-- ==== Sys2Proof/Laws/Edges.lean ====
section
/-! SUPPORT. What each shared operation can do, said once: the operation steps, the frames of both edges, and admission. -/

namespace Sys2Proof.Machine

/-! ### The environment: no flag and no view looks at it (R30, R44) -/

@[simp] theorem wHeld_withEnv (s : State) (e : Environment) : ({ s with env := e } : State).wHeld = s.wHeld := rfl
@[simp] theorem rHeld_withEnv (s : State) (e : Environment) : ({ s with env := e } : State).rHeld = s.rHeld := rfl
@[simp] theorem wView_withEnv (s : State) (e : Environment) : ({ s with env := e } : State).wView = s.wView := rfl
@[simp] theorem rView_withEnv (s : State) (e : Environment) : ({ s with env := e } : State).rView = s.rView := rfl
@[simp] theorem armView_withEnv (s : State) (e : Environment) : ({ s with env := e } : State).armView = s.armView := rfl
@[simp] theorem wFull_withEnv (s : State) (e : Environment) : ({ s with env := e } : State).wFull = s.wFull := rfl
@[simp] theorem rEmpty_withEnv (s : State) (e : Environment) : ({ s with env := e } : State).rEmpty = s.rEmpty := rfl
@[simp] theorem wLevel_withEnv (s : State) (e : Environment) : ({ s with env := e } : State).wLevel = s.wLevel := rfl
@[simp] theorem rLevel_withEnv (s : State) (e : Environment) : ({ s with env := e } : State).rLevel = s.rLevel := rfl
@[simp] theorem cntRq_withEnv (s : State) (e : Environment) : ({ s with env := e } : State).cntRq = s.cntRq := rfl
@[simp] theorem cntWq_withEnv (s : State) (e : Environment) : ({ s with env := e } : State).cntWq = s.cntWq := rfl

/-! ### Operation steps -/

theorem enqueue_full {pre : State} (h : pre.wFull = true) (d : Nat) (post : State) :
    enqueue d pre post = raise .overflow post := if_pos h

theorem enqueue_room {pre : State} (h : pre.wFull = false) (d : Nat) (post : State) :
    enqueue d pre post = acceptRecord d pre post := by simp [enqueue, h]

theorem dequeue_empty {pre : State} (h : pre.rEmpty = true) (post : State) :
    dequeue pre post = raise .underflow post := if_pos h

theorem dequeue_visible {pre : State} (h : pre.rEmpty = false) (post : State) :
    dequeue pre post = consumeRecord pre post := by simp [dequeue, h]

/-- R126: the four branches of a tick, each with the condition under which it is taken. -/
theorem tick_cases (m : Nat) (pre post : State) :
    (pre.r.enable = false ∧ tick m pre post = post) ∨
    (pre.r.enable = true ∧ nextCycle pre.cfg pre.r.cycle < effectivePeriod pre.r.consumeEvery m ∧
      tick m pre post = { post with r.cycle := nextCycle pre.cfg pre.r.cycle }) ∨
    (pre.r.enable = true ∧ effectivePeriod pre.r.consumeEvery m ≤ nextCycle pre.cfg pre.r.cycle ∧
      pre.rEmpty = false ∧ tick m pre post = drain m pre post) ∨
    (pre.r.enable = true ∧ effectivePeriod pre.r.consumeEvery m ≤ nextCycle pre.cfg pre.r.cycle ∧
      pre.rEmpty = true ∧ tick m pre post = underrun m pre post) := by
  cases hen : pre.r.enable with
  | false => exact .inl ⟨rfl, by simp [tick, hen]⟩
  | true =>
    by_cases hc : nextCycle pre.cfg pre.r.cycle < effectivePeriod pre.r.consumeEvery m
    · exact .inr (.inl ⟨rfl, hc, by simp [tick, hen, hc]⟩)
    · cases hem : pre.rEmpty with
      | false => exact .inr (.inr (.inl ⟨rfl, by omega, rfl, by simp [tick, hen, hc, hem]⟩))
      | true => exact .inr (.inr (.inr ⟨rfl, by omega, rfl, by simp [tick, hen, hc, hem]⟩))

/-! ### Frames -/

/-- R88: a held W-edge only shifts the reset synchroniser. -/
theorem wEdge_held {s : State} (h : s.wHeld = true) (a : Bool) (op : State → State → State) :
    wEdge a op s = { s with w.wRs := shiftIn s.rstIn s.w.wRs } := by simp [wEdge, h, shiftWRs]

/-- R88: any other W-edge runs the operation on top of the frame. -/
theorem wEdge_released {s : State} (h : s.wHeld = false) (a : Bool) (op : State → State → State) :
    wEdge a op s = op s (writeFrame a s) := by
  cases hrc : s.cfg.hasRc <;> by_cases ha : a = s.w.armQ <;>
    simp [wEdge, h, hrc, armSample, syncR2W, shiftWRs, writeFrame, capture_eq_ite, ha]

/-- R96: a held R-edge only shifts the reset synchroniser. -/
theorem rEdge_held {s : State} (h : s.rHeld = true) (op : State → State → State) :
    rEdge op s = { s with r.rRs := shiftIn s.rstIn s.r.rRs } := by simp [rEdge, h, shiftRRs]

/-- R96: any other R-edge runs the operation on top of the frame. -/
theorem rEdge_released {s : State} (h : s.rHeld = false) (op : State → State → State) :
    rEdge op s = op s (readFrame s) := by
  cases hrc : s.cfg.hasRc <;> cases hav : s.armView <;>
    simp [rEdge, h, hrc, companionFrame, reportDefault, enableUpdate, armSync, syncW2R, shiftRRs, readFrame,
      capture_eq_ite, hav]

@[simp] theorem writeFrame_cfg (a : Bool) (s : State) : (writeFrame a s).cfg = s.cfg := rfl
@[simp] theorem writeFrame_r (a : Bool) (s : State) : (writeFrame a s).r = s.r := rfl
@[simp] theorem writeFrame_mem (a : Bool) (s : State) : (writeFrame a s).mem = s.mem := rfl
@[simp] theorem writeFrame_stale (a : Bool) (s : State) : (writeFrame a s).stale = s.stale := rfl
@[simp] theorem writeFrame_g (a : Bool) (s : State) : (writeFrame a s).g = s.g := rfl
@[simp] theorem writeFrame_rstIn (a : Bool) (s : State) : (writeFrame a s).rstIn = s.rstIn := rfl
@[simp] theorem writeFrame_env (a : Bool) (s : State) : (writeFrame a s).env = s.env := rfl
@[simp] theorem writeFrame_wptrBin (a : Bool) (s : State) : (writeFrame a s).w.wptrBin = s.w.wptrBin := rfl
@[simp] theorem writeFrame_wptrGray (a : Bool) (s : State) : (writeFrame a s).w.wptrGray = s.w.wptrGray := rfl
@[simp] theorem writeFrame_wOvf (a : Bool) (s : State) : (writeFrame a s).w.wOvf = s.w.wOvf := rfl
@[simp] theorem writeFrame_wRs (a : Bool) (s : State) : (writeFrame a s).w.wRs = shiftIn s.rstIn s.w.wRs := rfl
@[simp] theorem writeFrame_wgrayPrev (a : Bool) (s : State) : (writeFrame a s).x.wgrayPrev = s.x.wgrayPrev := rfl
@[simp] theorem writeFrame_wgrayDirty (a : Bool) (s : State) : (writeFrame a s).x.wgrayDirty = s.x.wgrayDirty := rfl
@[simp] theorem writeFrame_rgrayPrev (a : Bool) (s : State) : (writeFrame a s).x.rgrayPrev = s.x.rgrayPrev := rfl
@[simp] theorem writeFrame_rgrayDirty (a : Bool) (s : State) : (writeFrame a s).x.rgrayDirty = false := rfl

@[simp] theorem readFrame_cfg (s : State) : (readFrame s).cfg = s.cfg := rfl
@[simp] theorem readFrame_w (s : State) : (readFrame s).w = s.w := rfl
@[simp] theorem readFrame_mem (s : State) : (readFrame s).mem = s.mem := rfl
@[simp] theorem readFrame_stale (s : State) : (readFrame s).stale = s.stale := rfl
@[simp] theorem readFrame_g (s : State) : (readFrame s).g = s.g := rfl
@[simp] theorem readFrame_rstIn (s : State) : (readFrame s).rstIn = s.rstIn := rfl
@[simp] theorem readFrame_env (s : State) : (readFrame s).env = s.env := rfl
@[simp] theorem readFrame_rptrBin (s : State) : (readFrame s).r.rptrBin = s.r.rptrBin := rfl
@[simp] theorem readFrame_rptrGray (s : State) : (readFrame s).r.rptrGray = s.r.rptrGray := rfl
@[simp] theorem readFrame_rUdf (s : State) : (readFrame s).r.rUdf = s.r.rUdf := rfl
@[simp] theorem readFrame_rRs (s : State) : (readFrame s).r.rRs = shiftIn s.rstIn s.r.rRs := rfl
@[simp] theorem readFrame_cycle (s : State) : (readFrame s).r.cycle = s.r.cycle := rfl
@[simp] theorem readFrame_consumeEvery (s : State) : (readFrame s).r.consumeEvery = s.r.consumeEvery := rfl
@[simp] theorem readFrame_rptKind (s : State) : (readFrame s).r.rptKind = s.r.rptKind := rfl
@[simp] theorem readFrame_rptData (s : State) : (readFrame s).r.rptData = s.r.rptData := rfl
@[simp] theorem readFrame_rptPeriod (s : State) : (readFrame s).r.rptPeriod = s.r.rptPeriod := rfl
@[simp] theorem readFrame_wgrayPrev (s : State) : (readFrame s).x.wgrayPrev = s.x.wgrayPrev := rfl
@[simp] theorem readFrame_wgrayDirty (s : State) : (readFrame s).x.wgrayDirty = false := rfl
@[simp] theorem readFrame_rgrayPrev (s : State) : (readFrame s).x.rgrayPrev = s.x.rgrayPrev := rfl
@[simp] theorem readFrame_rgrayDirty (s : State) : (readFrame s).x.rgrayDirty = s.x.rgrayDirty := rfl
@[simp] theorem readFrame_armPrev (s : State) : (readFrame s).x.armPrev = s.x.armPrev := rfl

/-! ### Flags of a state with another environment -/

@[simp] theorem withEnv_wHeld (s : State) (e : Environment) : ({ s with env := e } : State).wHeld = s.wHeld := rfl
@[simp] theorem withEnv_rHeld (s : State) (e : Environment) : ({ s with env := e } : State).rHeld = s.rHeld := rfl
@[simp] theorem withEnv_wFull (s : State) (e : Environment) : ({ s with env := e } : State).wFull = s.wFull := rfl
@[simp] theorem withEnv_rEmpty (s : State) (e : Environment) : ({ s with env := e } : State).rEmpty = s.rEmpty := rfl
@[simp] theorem withEnv_wView (s : State) (e : Environment) : ({ s with env := e } : State).wView = s.wView := rfl
@[simp] theorem withEnv_rView (s : State) (e : Environment) : ({ s with env := e } : State).rView = s.rView := rfl
@[simp] theorem withEnv_armView (s : State) (e : Environment) : ({ s with env := e } : State).armView = s.armView := rfl

theorem not_held_of_room {s : State} (h : s.wFull = false) : s.wHeld = false := by
  simp [State.wFull] at h; exact h.1

theorem not_held_of_visible {s : State} (h : s.rEmpty = false) : s.rHeld = false := by
  simp [State.rEmpty] at h; exact h.1

/-! ### Admission -/

theorem perform_of_wellFormed {i : Instr} {s : State} (h : i.wellFormed s.cfg = true) (next : State) :
    perform i s next = .next next := by
  simp only [Instr.wellFormed, Bool.and_eq_true] at h
  simp [perform, h]

theorem perform_next {i : Instr} {s next t : State} (h : perform i s next = .next t) :
    i.wellFormed s.cfg = true ∧ t = next := by
  unfold perform at h
  split at h
  · cases h
  · split at h
    · cases h
    · simp_all [Instr.wellFormed]

end Sys2Proof.Machine
end

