-- ==== Sys2Proof/Laws/PerInstr.lean ====
section
/-! SUPPORT. The family FitsWidth: a well-formed operation's encoded word belongs to its own format and has that
format's width (R72, R73, R74, R75). -/

namespace Sys2Proof.Laws.FitsWidth

/-- The word is the format's, and no wider. -/
def Statement (i : Instr) : Prop :=
  ∀ c : Config, i.wellFormed c = true → (encode c i).fmt = i.format ∧ (encode c i).word < 2 ^ i.format.width c

theorem operand_lt {c : Config} {i : Instr} (h : i.wellFormed c = true) : i.fitsFormat c = true := by
  simp only [Instr.wellFormed, Bool.and_eq_true] at h; exact h.1

theorem wNop (d : Nat) : Statement (.wNop d) := fun c h =>
  ⟨rfl, encode_wNop c d ▸ word_lt (of_decide_eq_true (operand_lt h)) _ _⟩
theorem wEnq (d : Nat) : Statement (.wEnq d) := fun c h =>
  ⟨rfl, encode_wEnq c d ▸ word_lt (of_decide_eq_true (operand_lt h)) _ _⟩
theorem wArm (d : Nat) : Statement (.wArm d) := fun c h =>
  ⟨rfl, encode_wArm c d ▸ word_lt (of_decide_eq_true (operand_lt h)) _ _⟩
theorem wEnqArm (d : Nat) : Statement (.wEnqArm d) := fun c h =>
  ⟨rfl, encode_wEnqArm c d ▸ word_lt (of_decide_eq_true (operand_lt h)) _ _⟩
theorem rNop (m : Nat) : Statement (.rNop m) := fun c h =>
  ⟨rfl, encode_rNop c m ▸ word_lt (of_decide_eq_true (operand_lt h)) _ _⟩
theorem rDeq (m : Nat) : Statement (.rDeq m) := fun c h =>
  ⟨rfl, encode_rDeq c m ▸ word_lt (of_decide_eq_true (operand_lt h)) _ _⟩
theorem rcTick (m : Nat) : Statement (.rcTick m) := fun c h =>
  ⟨rfl, encode_rcTick c m ▸ word_lt (of_decide_eq_true (operand_lt h)) _ _⟩
theorem resetAssert : Statement .resetAssert := fun _ _ => ⟨rfl, by simp [encode, Instr.format, Format.width]⟩
theorem resetDeassert : Statement .resetDeassert := fun _ _ => ⟨rfl, by simp [encode, Instr.format, Format.width]⟩

end Sys2Proof.Laws.FitsWidth
end

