-- ==== Sys2Proof/Laws/Step.lean ====
section
/-! SUPPORT. What a step can do, said once (`step_next`), steps as runs, and the one induction over runs. -/

namespace Sys2Proof.Machine

/-- A step that completes ran one operation, in the same state but for its environment. -/
theorem step_next {s t : State} (h : step s = .next t) : ∃ i e, exec i { s with env := e } = .next t := by
  unfold step runLine at h
  split at h
  · cases h
  · split at h
    · exact ⟨_, _, h⟩
    · cases h

/-- A step that completes is a run of one operation. -/
theorem step_run {s t : State} (h : step s = .next t) : ∃ i, Run s [i] t := by
  obtain ⟨i, e, h⟩ := step_next h
  exact ⟨i, .more e h (.done t)⟩

/-- What every operation keeps whatever the environment, every step keeps. -/
theorem step_keeps {Inv : State → Prop}
    (keeps : ∀ (s t : State) (e : Environment) (i : Instr), Inv s → exec i { s with env := e } = .next t → Inv t)
    {s t : State} (h : Inv s) (hs : step s = .next t) : Inv t := by
  obtain ⟨i, e, hs⟩ := step_next hs
  exact keeps s t e i h hs

/-- What every operation keeps whatever the environment, every run keeps. -/
theorem run_keeps {Inv : State → Prop}
    (keeps : ∀ (s t : State) (e : Environment) (i : Instr), Inv s → exec i { s with env := e } = .next t → Inv t)
    {s t : State} {is : List Instr} (h : Inv s) (hr : Run s is t) : Inv t := by
  induction hr with
  | done s => exact h
  | more e first rest ih => exact ih (keeps _ _ e _ h first)

/-- What every operation but a reset assertion keeps, every run without one keeps. -/
theorem run_keeps_noReset {Inv : State → Prop}
    (keeps : ∀ (s t : State) (e : Environment) (i : Instr), i ≠ .resetAssert → Inv s →
      exec i { s with env := e } = .next t → Inv t)
    {s t : State} {is : List Instr} (hn : NoReset is) (h : Inv s) (hr : Run s is t) : Inv t := by
  induction hr with
  | done s => exact h
  | @more s t u i is e first rest ih =>
    simp only [NoReset, List.mem_cons, not_or] at hn
    exact ih hn.2 (keeps _ _ e _ (Ne.symm hn.1) h first)

theorem Run.trans {s t u : State} {is js : List Instr} (h : Run s is t) (h' : Run t js u) : Run s (is ++ js) u := by
  induction h with
  | done s => exact h'
  | more e first rest ih => exact .more e first (ih h')

theorem presented_line {s : State} {l : Line} {rest : List Stimulus} (h : s.env.inputs = .line l :: rest) :
    s.presented = (l, rest, s.env.producer) := by simp [State.presented, h, nextLine]

/-- The state a line of the script is run in. -/
theorem loaded_line {s : State} {l : Line} {rest : List Stimulus} (h : s.env.inputs = .line l :: rest) :
    s.loaded = { s with env := {
      inputs := rest, producer := s.env.producer, draws := lineDraws l, drawIndex := s.env.drawIndex + 1 } } := by
  simp [State.loaded, presented_line h]

theorem step_line {s : State} {l : Line} {rest : List Stimulus} (h : s.env.inputs = .line l :: rest) :
    step s = runLine l s.loaded := by simp [step, presented_line h]

end Sys2Proof.Machine
end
========================================================================
## EXERCISE INSTRUCTIONS:
Find the line with "and has that" in the material above. Reproduce it and each line after it up to and including the line with "theorem wEnq (d".

## WRITTEN ANSWER:
/-! SUPPORT. The family FitsWidth: a well-formed operation's encoded word belongs to its own format and has that
format's width (R72, R73, R74, R75). -/

namespace Sys2Proof.Laws.FitsWidth

/-- The word is the format's, and no wider. -/
def Statement (i : Instr) : Prop :=
  ∀ c : Config, i.wellFormed c = true → (encode c i).fmt = i.format ∧ (encode c i).word < 2 ^ i.format.width c

theorem operand_lt {c : Config} {i : Instr} (h : i.wellFormed c = true) : i.fitsFormat c = true := by
  simp only [Instr.wellFormed, Bool.and_eq_true] at h; exact h.1

theorem wNop (d : Nat) : Statement (.wNop d) := fun c h =>
  ⟨rfl, encode_wNop c d ▸ word_lt (of_decide_eq_true (operand_lt h)) _ _⟩
theorem wEnq (d : Nat) : Statement (.wEnq d) := fun c h =>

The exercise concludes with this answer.